The issue is when we get to sitting down for our meal. Turn your head for even a brief moment; no plate is safe that rests within her reach. She's either switched plates with you, without shame and maintaining direct eye contact, or gone full stealth mode. As if with some magical three year old sleight of hand, she’s disappeared with your steak in exchange for her gummy carrot sticks. I do not recommend eating them. Lesson learned.

I must say however, her table manners far outshine those of her Uncle Topher’s. It will take years of grooming to reach the level of her Auntie A, whom is a seasoned professional and lives to tell tales of childhood dinner table anguish. From forks scraping teeth, the ‘not leaving the table until you’ve cleaned your plate’ rule, and dare I mention the can opener incident of 2003.

Grand-mothering calls on us to stretch imaginations, teach respect and reasonable caution. One must first survive the growth involved in sharing a civilized meal with others. This means recognizing attributes of an uncivilized meal. As you know, being improper lives and grows deep within my soul. *Grinchy smile* A far flung spoon of mashed potatoes shuts a young one up quickly, yet also teaches them proper aim. (See, I am reasonable.) If it’s a food fight you want Ms. Clover, it’s a food fight you’ll get!
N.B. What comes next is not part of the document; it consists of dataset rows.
-- ==== Sys2Proof/Tests/Slice0.lean ====
section
/-! SUPPORT. Tests: concrete states and operands that meet the statements' hypotheses, an ill-formed term for each check of WellFormed, and
the words of the table, which spell no command. The kernel evaluates each in turn. -/

namespace Sys2Proof.Machine

open Sys2Proof

set_option Elab.async false

/-- The reset state with control fields set. -/
def tst (ws : List (Fld × Nat × Nat)) (s : State := State.reset) : State := ws.foldl (fun s w => s.setF w.1 w.2.1 w.2.2) s

/-- Requests of S2's port 0 and of S0's port 0, with ACK. -/
def fromS2 : CwFrom := ⟨0x90#10, 0, 5, true⟩
def fromS0 : CwFrom := ⟨0x80#10, 0, 5, true⟩

/-- A token of S2 and one of S0. -/
def tokS2 (dest kind stream : Nat) (w : Word) : Token := mkTok 0x90 dest kind stream w
def tokS0 (dest kind stream : Nat) (w : Word) : Token := mkTok 0x80 dest kind stream w

/-- The token, timed. -/
def tokAt (t : Token) (time : Nat) : Token := { t with timed := true, time := BitVec.ofNat 48 time }

/-- Path generator 23 in state `st`, with its record and further fields; an item of its plan. -/
def tpg (st : Nat) (q : PgSt) (ws : List (Fld × Nat × Nat) := []) : State :=
  (tst ([(PG.JOB.STATE, 23, st)] ++ ws) (State.reset.setBasin { goff := false })).setPg 23 q
def titem (op : LOp) (t0 t1 : Nat) : Item := { ofs := 8, win := 0, op, pmBefore := {}, pmAfter := { pwr := 7 }, posBefore := {}, t0, t1 }
def tvec : PVec := { vid := 4, part := 0, ofs := 16, geom := .line {} ⟨100, 0, 0⟩, len := 100 * unitWpu, mspd := 1, pwr := 9, ron := 0, roff := 0, gtol := 16,
                     keep := false, feather := 0, level := 0, lookEn := false, parts := [⟨0, 100, 0, 0⟩] }

/-- Role 15's core running at PC 0x100 with registers 1 to 3 set, and the state with a core `c` of role 15. -/
def tcore : Core := ((({ pc := 0x100 } : Core).setReg 1 0x10007).setReg 2 0xFFFFFFFFFFFFFFF9).setReg 3 0x10008
def trole (c : Core) : State := tst [(CORE.STAT.STATE, 15, 1)] (State.reset.setCore 15 c)


theorem wit_step : (State.reset.setPending [.statusRaise]).canonical = true ∧ (State.reset.setPending [.statusRaise]).pending = [.statusRaise] ∧
    State.reset.pending = [] := by decide +kernel
theorem wit_step_next : step (State.reset.setPending [.statusRaise]) = .next State.reset := rfl
theorem wit_register_read : readRow (.queueDropsRead 63 fromS2) = some (QUEUE.STAT.DROPS.addr 63, fromS2) ∧ State.reset.canonical = true ∧
    State.reset.cwRefusal (QUEUE.STAT.DROPS.addr 63) fromS2.src = none ∧ blockOf (QUEUE.STAT.DROPS.addr 63) ≠ 7 := by decide +kernel
theorem wit_cwr : (cwTok fromS2 kindCWR 0 (cwPayload (COL.CFG.EN.addr 127) false) true).kind = kindCWR ∧
    cwrFormed (cwPayload (COL.CFG.EN.addr 127) false) = true ∧
    State.reset.cwRefusal (cwAddr (cwPayload (COL.CFG.EN.addr 127) false)) fromS2.src = none := by decide +kernel
theorem wit_cwr_refused : State.reset.cwRefusal 0x100000038 fromS2.src = some 1 ∧ State.reset.cwRefusal 0x2000 fromS2.src = some 2 ∧
    State.reset.cwRefusal LANE.CFG.MODE.base fromS2.src = some 3 ∧ cwrFormed (cwPayload LANE.CFG.MODE.base false) = true := by decide +kernel

/-! Queues -/

/-- Queue 3: enabled, a ring of 2^6 entries at 0x1000, whose fill is `n`. -/
def tq (n : Nat) (ws : List (Fld × Nat × Nat) := []) : State :=
  tst ([(QUEUE.CFG.EN, 3, 1), (QUEUE.CFG.LOG2SIZE, 3, 6), (QUEUE.BASE.V, 3, 0x80), (QUEUE.PTR.HEAD, 3, 127), (QUEUE.PTR.TAIL, 3, (127 + n) % 128)] ++ ws)
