-- ==== Sys2Proof/Syntax.lean ====
section
/-! DEFINITION. The commands the block takes: one constructor per row of the opcode table, with the row's operands. A master is named by its
identity (Table 1.3), a register by its word address bits 23:0, a host function by its number (0 PF, n + 1 VF n), a core by its
identity. -/

namespace Sys2Proof

/-- The fields of a descriptor header other than the opcode (Table 3.12). -/
structure DescHdr where
  intr : Bool := false
  barrier : Bool := false
  rqMode : Nat := 0
  rqK : Nat := 0
  opTag : Nat := 0
  deriving DecidableEq, Repr

/-- What identification meets on an SD card (R414): how many tries at each command, in the order sent, met no response or a CRC error (R415); the response
to CMD8 (none: no response); after how many milliseconds ACMD41 reports ready (none: never), and its CCS; the CSD's two write protection bits and capacity in
blocks; the relative address; whether the SCR allows 4 bits and the card has CMD6 switch to high speed; CID; and the blocks that are not all zero. -/
structure SdCard where
  fails : List Nat := []
  cmd8 : Option Nat := some 0x1AA
  ready : Option Nat := some 250
  ccs : Bool := true
  perm : Bool := false
  tmp : Bool := false
  blocks : Nat := 0
  rca : Nat := 1
  wide : Bool := true
  hs : Bool := true
  cid : Octets := []
  data : List (Nat × Octets) := []
  deriving DecidableEq, Repr

/-- What a chain receives in answer to one frame of an activation (R252, R253): 0 an answer, 1 none, 3 a parity error, 5 a framing error; its octets,
CRC included (all five of a cascade level's UID part during anticollision); and the first bit at which cards' answers collided. -/
structure AirAns where
  air : Nat := 0
  data : Octets := []
  coll : Option Nat := none
  deriving DecidableEq, Repr

/-- What a core reports of a sampled instruction (Table 19.7): PC, OP, level, the flags of word 1, and CYC_LO at fetch, decode, issue, complete, and
retire or discard. -/
structure SampleInfo where
  pc : Nat
  op : Nat
  pl : Nat
  pipe : Bool := false
  paired : Bool := false
  retired : Bool := true
  mispredict : Bool := false
  icMiss : Bool := false
  dcMiss : Bool := false
  exc : Bool := false
  fetchAt : Nat := 0
  decodeAt : Nat := 0
  issueAt : Nat := 0
  completeAt : Nat := 0
  endAt : Nat := 0
  deriving DecidableEq, Repr

/-- A word check code met by errors (R357 to R359): the segment that checks it (Table 14.10), its STAGE (0 at target, 1 on return, 2 stored check), and the
error pattern on the code's eight bits. -/
structure Wcc where
  seg : Nat
  stage : Nat
  err : Nat := 1
  deriving DecidableEq, Repr

/-- Errors met by the check codes of an exception entry: by that of the vector's entry as it is read, and by that of a word of the frame as it is stored
(number 0 the word just below the stack pointer, R331). -/
structure EntryWcc where
  vector : Option Wcc := none
  frame : Option (Nat × Wcc) := none
  deriving DecidableEq, Repr

/-- One instruction as a core issues it: the core; the errors met by the check code of the fetched word, if any; by that of the data word with the given number among those
the instruction reads or writes; those met by the codes of an exception entry it leads to (R335); the bit errors of a flash read through a code plane's window, with the
number of the word (0 the fetched one, 1 and up the data words) and whether they were corrected (R397); what the host answers to a host window access (none where the
request fails); and the 36-bit word fetched, where it is given: one that is no instruction raises ENCODING whatever the operands (R306, log entry 71). -/
structure Issue where
  core : Nat
  fetch : Option Wcc := none
  data : Option (Nat × Wcc) := none
  vec : EntryWcc := {}
  media : Option (Nat × Bool) := none
  window : Option Nat := none
  word : Option Word := none
  deriving DecidableEq, Repr

/-- A write to a function's PCIe configuration space: Bus Master Enable, the power state back to D0, NumVFs of the PF, the codes of Max Payload Size and
Max Read Request Size, ECRC generation and checking enables, and AER status bits written 1 to clear. -/
inductive PcieCfg where
  | busMaster (f : Nat) (on : Bool)
  | powerD0 (f : Nat)
  | numVfs (n : Nat)
  | maxPayload (f code : Nat)
  | maxReadRequest (f code : Nat)
  | ecrc (f : Nat) (gen check : Bool)
  | aerClear (f bit : Nat)
  deriving DecidableEq, Repr

/-- A write to a function's MSI-X table entry (address, data, mask bit), or of the MSI-X Enable and Function Mask bits. -/
inductive MsixWr where
  | entry (f v addr data : Nat) (masked : Bool)
  | control (f : Nat) (enable mask : Bool)
  deriving DecidableEq, Repr

/-- The body of a cipher descriptor (opcodes 0x10 to 0x13). -/
structure CipherBody where
  slot : Nat := 0
  mode : Nat := 0
  flags : Nat := 0
  aadLen : Nat := 0
  payLen : Nat := 0
  ivLen : Nat := 0
  tagLen : Nat := 0
  src : Nat := 0
  dst : Nat := 0
  iv : Octets := []
  tagAddr : Nat := 0
  deriving DecidableEq, Repr

/-- The body of a hash descriptor (opcodes 0x20, 0x21). -/
structure HashBody where
  slot : Nat := 0
  alg : Nat := 0
  len : Nat := 0
  src : Nat := 0
  dst : Nat := 0
  deriving DecidableEq, Repr

/-- The body of a JOB descriptor (opcode 0x30). -/
structure JobBody where
  recipe : Nat := 0
  curve : Nat := 0xFF
  unit : Nat := 0xFF
  slot : Nat := 0
  opCount : Nat := 0
  resCount : Nat := 0
  opList : Nat := 0
  resList : Nat := 0
  deriving DecidableEq, Repr

/-- A check code met by errors in an engine's operation: segment, STAGE, word address and the error pattern on the code. -/
structure WccAt where
  seg : Nat
  stage : Nat
  addr : Nat
  err : Nat := 1
  deriving DecidableEq, Repr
Fellow improper Grandma’s, beloved readers, there are boundaries. Mine as I have just shared may or may not be considered a healthy or practical set, but one thing is certain. While sharing may in fact be caring, after preparing enough food for each mouth and set of hands present for any meal I host, all I ask is the food on my plate remain mine.

Protect your plate Grandma's and happy boundary setting!